Simply repaying corrupt earnings is an exercise in marketing, concealing those responsible from justice

The Black Business Council is accusing those who continue to do business with the consultancy group of indirectly funding state capture Picture: REUTERS
The Black Business Council is accusing those who continue to do business with the consultancy group of indirectly funding state capture Picture: REUTERS

Global consultancy McKinsey & Co essentially announced a financial mea culpa this week, agreeing to repay about R650m it received for work done for Transnet and SAA during the state capture years.

It was one of many private sector companies that benefited from dodgy contracts after working with Gupta-linked firms during the Jacob Zuma administration, which resulted in some of the country’s key state-owned enterprises being decimated through looting.

The announcement by McKinsey came less than 24 hours before it was to appear before the Zondo commission. The firm’s senior partners, Jean-Christophe Mieszala, David Robert Fine and Alexander Weiss, were going to give evidence on money flows in relation to McKinsey.

McKinsey said it had voluntarily agreed to repay the money — as if we must applaud it for this — after the commission shared evidence that its work for SAA and Transnet was marred by irregularities regarding Regiments’ role in several projects between 2012 and 2016.

Deputy chief justice Raymond Zondo welcomed the announcement and called on other companies that have been fingered in the state capture project to follow its lead and “make clear that they will not retain the proceeds of contracts that are tainted by corruption, even if that corruption was the product of processes in which they were not involved”.

This is not the first time McKinsey has reached an agreement and paid back money. In 2018 it agreed to pay back more than R900m to Eskom in relation to a contract it was awarded and in which it worked alongside Trillian Capital Partners, another Gupta-linked company.

But the firm is also not the first of these private sector companies to announce that they would return money they received through malfeasance.
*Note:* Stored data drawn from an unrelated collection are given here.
/-- LINE_COMPOSE (R341): the next active line is composed, its regions' signatures are carried on, and it is sent. `late` names the
layers and columns whose data is late. -/
def execLineCompose (d : DieId) (y : Nat) (late : List (Nat × Nat)) (s0 : State) : Host.Outcome State Fault Refusal :=
  let u := getEas s0 d
  let s := noteLine s0 d y
  let lt := if fetchFits u then [] else late
  let px := (countUp 0 (hActive u)).map (fun x => composePixel s d lt x y)
  let row := px.map (fun p => p.1)
  let s1 := setEas s d { u with accum := accumLine u row y, line := y + 1, lineOut := (row.zipIdx).map (fun p => wirePixel u p.1 p.2 y) }
  let s2 := logLineMeta s1 d y
  event (easRuns s0 d && easOn u && u.line == y && decide (y < vActive u) && (decide (y ≠ 0) || u.fresh.isEmpty && u.release.isEmpty)) s0
    (if px.any (fun p => p.2) then underrun s2 d y else s2)

/-! ### The link (R347 to R349) -/

/-- The link taken down. -/
def linkDown (u : EasUnit) : EasUnit := { u with linkUp := false, rate := 0, lanes := 0, trained := none }

/-- Training begins (Table 13.6) where the output runs with a sink. -/
def startTraining (u : EasUnit) : EasUnit :=
  if easOn u && u.hpd then { linkDown u with training := true, tries := 0, failed := false }
  else { linkDown u with training := false }

/-- A link that is up, or has trained and comes up with the next frame, is lost: the DP_LINK_LOST entry (R349). -/
def linkLost (s : State) (d : DieId) : State :=
  let u := getEas s d
  let (r, l) := u.trained.getD (u.rate, u.lanes)
  if u.linkUp || u.trained.isSome then easLog (setEas s d (linkDown u)) d 0x0807 r (2 ^ l) else s

/-- HPD_PLUG (R349). -/
def execHpdPlug (d : DieId) (s : State) : Host.Outcome State Fault Refusal :=
  let u := getEas s d
  ok (setEas s d (if u.hpd then { u with hpd := true } else startTraining { u with hpd := true }))

/-- HPD_UNPLUG (R349). -/
def execHpdUnplug (d : DieId) (s : State) : Host.Outcome State Fault Refusal :=
  let s1 := linkLost s d
  ok (setEas s1 d { linkDown (getEas s1 d) with hpd := false, training := false })

/-- Whether a compliance pattern belongs to the coding of a rate (Table 18.7, R431). -/
def dpPatternFits (pattern rate : Nat) : Bool :=
  pattern == 0 || (decide (1 ≤ pattern) && decide (pattern ≤ 7) && decide (1 ≤ rate) && decide (rate ≤ 3))
    || (decide (8 ≤ pattern) && decide (pattern ≤ 15) && decide (4 ≤ rate) && decide (rate ≤ 6))

/-- IRQ_HPD (R349, R431): loss of lock drops the link, which trains again; with KILN_DP.AUTO set a PHY test request is answered. -/
def execIrqHpd (d : DieId) (why : IrqReason) (s : State) : Host.Outcome State Fault Refusal :=
  let u := getEas s d
  match why with
  | .statusOk => ok s
  | .lostLock =>
    let s1 := linkLost s d
    event (u.hpd && (u.linkUp || u.trained.isSome)) s (setEas s1 d (startTraining (getEas s1 d)))
  | .phyTest p r l =>
    let k := getKiln s d
    event (u.hpd && bit k.dp 10 && !(easOn u) && dpPatternFits p.toNat r.toNat && decide (l.toNat ≤ 2)) s
      (setKiln s d { k with dpActive := packFields [(p.toNat, 0), (r.toNat, 5), (l.toNat, 8)] })
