-- ==== Sys2Proof/Machine/Gen.lean ====
section
/-! DEFINITION. The generation engine (10): sequences and models, the budget gate, steps, the sampling generator; and the retirement of a
record, which aborts the steps it left open (R106, R282). -/

namespace Sys2Proof.Machine

/-! ### Sequences and models (R270 to R274) -/

/-- Sequence `i` of a die. -/
def seqOf (s : State) (d : DieId) (i : Nat) : GenSeq := mget seqFree (getGen s d).seqs i

/-- Replace a sequence. -/
def setSeq (s : State) (d : DieId) (i : Nat) (x : GenSeq) : State := setGen s d { getGen s d with seqs := mput seqFree (getGen s d).seqs i x }

/-- Model `m` of a die. -/
def modelOf (s : State) (d : DieId) (m : Nat) : GenModel := mget modelFree (getGen s d).models m

/-- Replace a model. -/
def setModel (s : State) (d : DieId) (m : Nat) (x : GenModel) : State :=
  setGen s d { getGen s d with models := mput modelFree (getGen s d).models m x }

/-- A flag of GEN_ERR raised. -/
def genErr (s : State) (d : DieId) (flag : Nat) : State :=
  let u := getGen s d
  let e := errRaise u.err s.now flag
  setGen s d { u with err := if flag = 0 then errCount e s.now 31 16 1 else e }

/-- A table base write of GEN (R270): a base outside the die's memory is reserved; it applies only while every entry is FREE. -/
def wrGenTable (s : State) (d : DieId) (model : Bool) (v : W64) : State :=
  let u := getGen s d
  let pa := fld v 39 12 * 4096
  if 2 ^ 35 ≤ pa ∨ fld v 34 33 ≠ d.val then s
  else if (if model then u.models.any (fun e => e.2.loaded) else u.seqs.any (fun e => decide (e.2.state ≠ 0))) then countDiscard s d
  else setGen s d (if model then { u with modelTable := keepBits v 0xFFFFFFF001 } else { u with seqTable := keepBits v 0xFFFFFFF001 })

/-- GEN_SEQ_TABLE_WRITE (R270). -/
def execGenSeqTableWrite (d : DieId) (v : W64) (s : State) : Host.Outcome State Fault Refusal :=
  ok (viaSlot s d 17 v (fun t => wrGenTable t d false v))

/-- GEN_MODEL_TABLE_WRITE (R270). -/
def execGenModelTableWrite (d : DieId) (v : W64) (s : State) : Host.Outcome State Fault Refusal :=
  ok (viaSlot s d 17 v (fun t => wrGenTable t d true v))

/-- Where entry `i` of a table lies. -/
def genPa (base : W64) (i : Nat) : Nat := fld base 39 12 * 4096 + 128 * i

/-- The read of an entry meets the parity of its memory (R289). -/
def noteEntry (s : State) (base : W64) (i : Nat) : State := if bit base 0 then noteRead s (genPa base i) 128 else s

/-- An entry of a table, 128 bytes, where the base is valid. -/
def genEntry (s : State) (base : W64) (i : Nat) : Option (List Byte) :=
  if bit base 0 then
    let pa := genPa base i
    if poisonIn s pa 128 then none else some (memRead s pa 128)
  else none

/-! ### Predictions (R276) -/

/-- `ns` at `cores` scaled to `c` lit cores, saturating. -/
def scaledNs (c ns cores : Nat) : Nat := min (2 ^ 32 - 1) (if cores ≤ c then ns else if c = 0 then 2 ^ 32 - 1 else ceilDiv (ns * cores) c)

/-- The prediction from a history, or from the fallback where it is empty. -/
def predictNs (c margin fallback count : Nat) (ns cores : List Nat) : Nat :=
  if count = 0 then scaledNs c fallback 32
  else
    let m := ((countUp 0 count).map (fun j => scaledNs c (lget 0 ns j) (lget 0 cores j))).foldl max 0
    min (2 ^ 32 - 1) (m + m * margin / 256)

/-- The fixed cost predicted for a model. -/
def predictModel (c : Nat) (m : GenModel) : Nat := predictNs c m.margin m.worstFixed m.histCount m.histNs m.histCores

/-- The cost predicted for a sequence. -/
def predictSeq (c : Nat) (m : GenModel) (x : GenSeq) : Nat :=
  predictNs c m.margin (if x.costHint = 0 then m.worstSeq else x.costHint) x.histCount x.histNs x.histCores

/-! ### Commands (R272 to R274) -/

/-- GEN_RESULT after a command (Table 10.6). -/
def genDone (s : State) (d : DieId) (model : Bool) (i status : Nat) : State :=
  let u := getGen s d
  let c := litCores s d
  let fields :=
    if model then
      let m := modelOf s d i
      [(b2n m.loaded, 34), (min 0xFFFFFF (predictModel c m), 40)]
    else
      let x := seqOf s d i
      [(x.state, 34), (b2n x.pending.isSome, 36), (min 0xFFFFFF (predictSeq c (modelOf s d x.model) x), 40)]
  setGen s d { u with result := cmdResult u.result status ((i, 24) :: fields) }

/-- Whether a context may be named by a load: it is LIVE and its DIE_MASK includes the die (R272). -/
def loadCtx (s : State) (d : DieId) (c : Nat) : Bool := (ctxOf s d c).state == .live && (ctxOf s d c).dieMask.testBit d.val

/-- Whether a load fails with TENANT_OFF, whatever else is wrong (R272); a FREE context has no tenant. -/
def loadOff (s : State) (d : DieId) (c : Nat) : Bool :=
  !((ctxOf s d c).state == .free) && !((tenantOf s d (ctxOf s d c).tenant).state == .enabled)

/-- The objects of a mapped range, all of whose classes `p` admits. -/
def rangeObjs (s : State) (d : DieId) (c va n : Nat) (p : Obj → Bool) : Option (List Nat) × State :=
  match translateRange s d c va n {} with
  | (.error _, s1) => (none, s1)
  | (.ok (_, os), s1) => (if os.all (fun o => p (objOf s1 d o)) then some os else none, s1)

/-- Whether an object is home on a die. -/
def homeOn (d : DieId) (o : Obj) : Bool := o.place == 0 && o.homeDie == d.val
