/-! ### Setup (R249) -/

/-- The exact value of a finite FP32 code. -/
def ratOf (x : W32) : Rat :=
  match dyadic32 x with
  | some (m, e) => if 0 ≤ e then (m : Rat) * ((2 ^ e.toNat : Nat) : Rat) else (m : Rat) / ((2 ^ (-e).toNat : Nat) : Rat)
  | none => 0

/-- The FP32 code of an exact value, where there is one. -/
def f32OfRat (q : Rat) : Option W32 :=
  if 2 ^ Nat.log2 q.den = q.den then
    let v := (pack32 true (decide (q < 0)) q.num.natAbs (-(Nat.log2 q.den : Int))).v
    if ratOf v = q ∧ (dyadic32 v).isSome then some v else none
  else none

/-- A finite FP32 value as a multiple of 1/256, ties to even (R249). -/
def snap256 (x : W32) : Int :=
  match decodeF fp32 x.toNat with
  | .fin n m e =>
    let q : Int := ((roundTo m (e + 8) 0).1 : Int)
    if n then -q else q
  | _ => 0

/-- A window coordinate in strict FP32 (R249): offset + (c/w + 1) × extent/2. -/
def windowF (off c w ext : W32) : W32 :=
  (fAdd true off (fMul true (fMul true (fAdd true (fDiv true c w).v one32).v ext).v 0x3F000000).v).v

/-- Whether every coordinate of a vertex is a finite number. -/
def finiteV (v : VertexOut) : Bool := [v.x, v.y, v.z, v.w].all (fun c => (dyadic32 c).isSome)

/-- A vertex as the rasteriser takes it: homogeneous window position in 1/256 pixel, w and clip z. -/
structure RastV where
  x : Rat
  y : Rat
  w : Rat
  z : Rat

/-- A vertex's window x and y in FP32. -/
def windowXY (b : List Byte) (v : VertexOut) : W32 × W32 :=
  (windowF (psF b 8) v.x v.w (psF b 0x10), windowF (psF b 0xC) v.y v.w (psF b 0x14))

/-- Whether a vertex has a snapped window place: it lies at w > 0, and its window coordinates are finite. -/
def snapsV (b : List Byte) (v : VertexOut) : Bool :=
  let (x, y) := windowXY b v
  decide (0 < ratOf v.w) && (dyadic32 x).isSome && (dyadic32 y).isSome

/-- The rasteriser's vertex: snapped where it has a window place, exact otherwise. A primitive set up in homogeneous form covers what the
primitive clipped to w > 0 covers (R249), so one form serves both setups. -/
def rastV (b : List Byte) (v : VertexOut) : RastV :=
  let w := ratOf v.w
  if snapsV b v then
    let (x, y) := windowXY b v
    { x := (snap256 x : Rat) * w, y := (snap256 y : Rat) * w, w := w, z := ratOf v.z }
  else
    let f (off c ext : W32) : Rat := 256 * (ratOf off * w + (ratOf c + w) * ratOf ext / 2)
    { x := f (psF b 8) v.x (psF b 0x10), y := f (psF b 0xC) v.y (psF b 0x14), w := w, z := ratOf v.z }

/-- The vertices of a primitive as the rasteriser takes them. -/
def rastVs (b : List Byte) (vs : List VertexOut) : List RastV := vs.map (rastV b)

/-- The edge through two vertices: its coefficients a, b, c in a·x + b·y + c. -/
def edge (p q : RastV) : Rat × Rat × Rat := (p.y * q.w - p.w * q.y, p.w * q.x - p.x * q.w, p.x * q.y - p.y * q.x)

/-- The determinant of three vertices: positive for a primitive that runs clockwise in the window, zero for one of no area. -/
def det3 (p q r : RastV) : Rat := let (a, b, c) := edge q r; p.x * a + p.y * b + p.w * c

/-- Whether all three vertices lie outside one clip plane (R249). -/
def clippedAway (vs : List VertexOut) : Bool :=
  let f (p : Rat → Rat → Rat → Rat → Bool) : Bool := vs.all (fun v => p (ratOf v.x) (ratOf v.y) (ratOf v.z) (ratOf v.w))
  f (fun x _ _ w => decide (x < -w)) || f (fun x _ _ w => decide (w < x)) || f (fun _ y _ w => decide (y < -w))
    || f (fun _ y _ w => decide (w < y)) || f (fun _ _ z _ => decide (z < 0)) || f (fun _ _ z w => decide (w < z))

/-- Whether a triangle faces front under FRONT_CW. -/
def facesFront (raster : Nat) (p q r : RastV) : Bool := if raster.testBit 2 then decide (0 < det3 p q r) else decide (det3 p q r < 0)

/-- Whether a triangle is culled (R249): no area, facing away under CULL and FRONT_CW, or outside a clip plane. -/
def culled (b : List Byte) (raster : Nat) (vs : List VertexOut) : Bool :=
  match rastVs b vs with
  | [p, q, r] =>
    let front := facesFront raster p q r
    decide (det3 p q r = 0) || (raster % 4 == 1 && !front) || (raster % 4 == 2 && front) || clippedAway vs
  | _ => false

/-! ### Coverage (R249, R257) -/

/-- Weights k of a position: the sums of k·x, k·y and k·w over the vertices are x, y and 1 there. -/
abbrev Weights := List Rat

/-- Whether an edge's boundary counts as covered: a left edge, or a top edge (R257); (a, b) points inward. -/
def topLeft (a b : Rat) : Bool := decide (0 < a) || (decide (a = 0) && decide (0 < b))

/-- The weight of the vertex opposite an edge at a position, and the edge's direction inward. -/
def edgeAt (d : Rat) (u v : RastV) (x y : Rat) : Rat × Rat × Rat :=
  let (a, b, c) := edge u v
  ((a * x + b * y + c) / d, a / d, b / d)

/-- The three edges of a triangle at a position. -/
def triEdges (p q r : RastV) (x y : Rat) : List (Rat × Rat × Rat) :=
  let d := det3 p q r
  if d = 0 then [] else [edgeAt d q r x y, edgeAt d r p x y, edgeAt d p q x y]

/-- A triangle's coverage of a position. -/
def coverTri (p q r : RastV) (x y : Rat) : Bool :=
  let es := triEdges p q r x y
  !es.isEmpty && es.all (fun e => decide (0 < e.1) || (decide (e.1 = 0) && topLeft e.2.1 e.2.2))

/-- A position in terms of a line from a vertex at w > 0: its distance across and along, over the direction's square. -/
structure AlongLine where
  dx : Rat
  dy : Rat
  n : Rat
  cr : Rat
  r : Rat

/-- A position beside a line. -/
def alongLine (p q : RastV) (x y : Rat) : AlongLine :=
  let dx := q.x * p.w - p.x * q.w
  let dy := q.y * p.w - p.y * q.w
  let qx := x - p.x / p.w
  let qy := y - p.y / p.w
  let n := dx * dx + dy * dy
  { dx := dx, dy := dy, n := n, cr := qx * dy - qy * dx, r := if n = 0 then 0 else (qx * dx + qy * dy) / n }
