/-- The primitives of a draw in a chunk. -/
def chunkPrims (c base n : Nat) : List Nat :=
  let lo := 256 * c - base
  countUp lo (min n (256 * (c + 1) - base) - lo)

/-- The vertex groups of a chunk launched, draw by draw: one lane for each distinct index, v0 holding it, s4 the draw (R245, R248); the draw
that is bad, where one is. -/
def beginChunk (d : DieId) (p : GeoPass) (c : Nat) : List (Nat × Nat × Nat) → State → Option Nat × State
  | [], s => (none, s)
  | (i, base, n) :: r, s =>
    match drawCheck s d p i with
    | (false, s1) => (some i, s1)
    | (true, s1) =>
      let b := (drawRec s1 d p i).getD []
      match drawIndices d p b (chunkPrims c base n) s1 with
      | (none, s2) => (some i, s2)
      | (some vs, s2) =>
        let lane (v : Nat) : LaneStart := { here := true, exec := true, index := v, mask := 0, regs := [(0, BitVec.ofNat 32 v)] }
        match launchLanes d p i b 8 none 0 [(4, BitVec.ofNat 32 i), (5, Config.gridWord)] (vs.eraseDups.map lane) s2 with
        | (false, s3) => (some i, s3)
        | (true, s3) => beginChunk d p c r s3

/-- What a chunk's preparation gives: its primitives as setup blocks, a bad draw, or a vertex that has not been
transformed. -/
inductive ChunkPrep where
  | ready (ps : List Setup)
  | bad (draw : Nat)
  | missing

/-- The primitives of a draw in a chunk, from primitive `k` of the draw, `n` of them. -/
def prepDraw (d : DieId) (p : GeoPass) (c : Nat) (i base : Nat) (b : List Byte) (verts : List VertexOut) : List Nat → State → ChunkPrep × State
  | [], s => (.ready [], s)
  | k :: r, s =>
    match primIndices d p b (elements (leAt b 4 1) k) s with
    | (none, s1) => (.bad i, s1)
    | (some vs, s1) =>
      let got := vs.map (fun v => verts.find? (fun x => x.draw == i && x.index == v))
      if got.any (fun g => g.isNone) then (.missing, s1)
      else
        match prepDraw d p c i base b verts r s1 with
        | (.ready l, s2) =>
          (.ready ({ prim := base + k, chunk := c, topo := leAt b 4 1, draw := i, raster := leAt b 5 1, sets := leAt b 6 1,
                     sref := leAt b 7 1, verts := got.filterMap id, size := 64 + 48 * ceilDiv (leAt b 0x2D 1) 4 } :: l), s2)
        | (e, s2) => (e, s2)

/-- A chunk prepared, draw by draw (R245, R248). -/
def prepChunk (d : DieId) (p : GeoPass) (c : Nat) (verts : List VertexOut) : List (Nat × Nat × Nat) → State → ChunkPrep × State
  | [], s => (.ready [], s)
  | (i, base, n) :: r, s =>
    match drawCheck s d p i with
    | (false, s1) => (.bad i, s1)
    | (true, s1) =>
      let b := (drawRec s1 d p i).getD []
      match prepDraw d p c i base b verts (chunkPrims c base n) s1 with
      | (.ready l, s2) =>
        match prepChunk d p c verts r s2 with
        | (.ready q, s3) => (.ready (l ++ q), s3)
        | (e, s3) => (e, s3)
      | (e, s2) => (e, s2)

/-! ### Binning (R247, R249 to R251) -/

/-- The super-tile columns and rows of a pass. -/
def superCols (p : GeoPass) : Nat := ceilDiv (psW p.block) 128
/-- The super-tile rows of a pass. -/
def superRows (p : GeoPass) : Nat := ceilDiv (psH p.block) 128

/-- The owner of a super-tile (R247). -/
def ownerOf (p : GeoPass) (sx sy : Nat) : DieId := (litOf p).getD ((sx + 3 * sy) % (litOf p).length) p.leader

/-- The super-tiles a die owns, by 128·sy + sx in ascending order. -/
def ownedSupers (p : GeoPass) (d : DieId) : List Nat :=
  ((countUp 0 (superRows p)).flatMap (fun sy => (countUp 0 (superCols p)).map (fun sx => (sx, sy)))).filterMap
    (fun q => if ownerOf p q.1 q.2 = d then some (128 * q.2 + q.1) else none)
Bain & Co, which played a part in severely weakening the SA Revenue Service (Sars), paid R217m back to the tax collection agency for its botched restructuring of Sars. Auditing firm KPMG SA has also said it will contribute to reparations for current and former Sars employees who were purged by former commissioner Tom Moyane on the strength of the infamous “rogue unit” report authored by the company.

SA is trying to recover more money looted from the state from other controversial companies through civil claims. That some have agreed to do so is all well and good, but the question that arises is whether the offer of financial reimbursement, which is being touted as a generous, voluntary act, is really enough compensation for the damage caused to SA.

Economist Iraj Abedian made a good point on Twitter. Responding to McKinsey’s offer of repayment, he asked the firm to “stop playing games with us”. He called on McKinsey to publish the list of looting contracts and names of those involved and then openly calculate the total sum stolen, interest payable and reparation due.

Abedian rightly points out that it should not be up to these companies to decide what they should pay back. “SA team must decide amount payable. You cannot be the looter & the assessor — surely!,” he tweeted.

In the McKinsey matter, Transnet has already contradicted the company, saying there is no agreement with the firm and it has worked out that the company owes it more than R1.2bn and wants it paid back in full.

There needs to be full accountability and not what could be perceived as a PR stunt to try to clean up tainted companies’ images. These firms cannot get away with literally throwing money at the problem but never coming clean about how we landed up in this situation in the first place, and their precise role.

It is also not right that the individuals involved are allowed to resign or are removed from their positions in these companies, never to be heard from again. The companies involved seem reluctant to shed light on what happened.

Retired judge Robert Nugent, who chaired the commission into governance failures at Sars, noted in his final report that Bain had not been forthcoming with information. He made a salient point, saying full disclosure would help the SA public more than mere repayment, which could be seen as “marketing”.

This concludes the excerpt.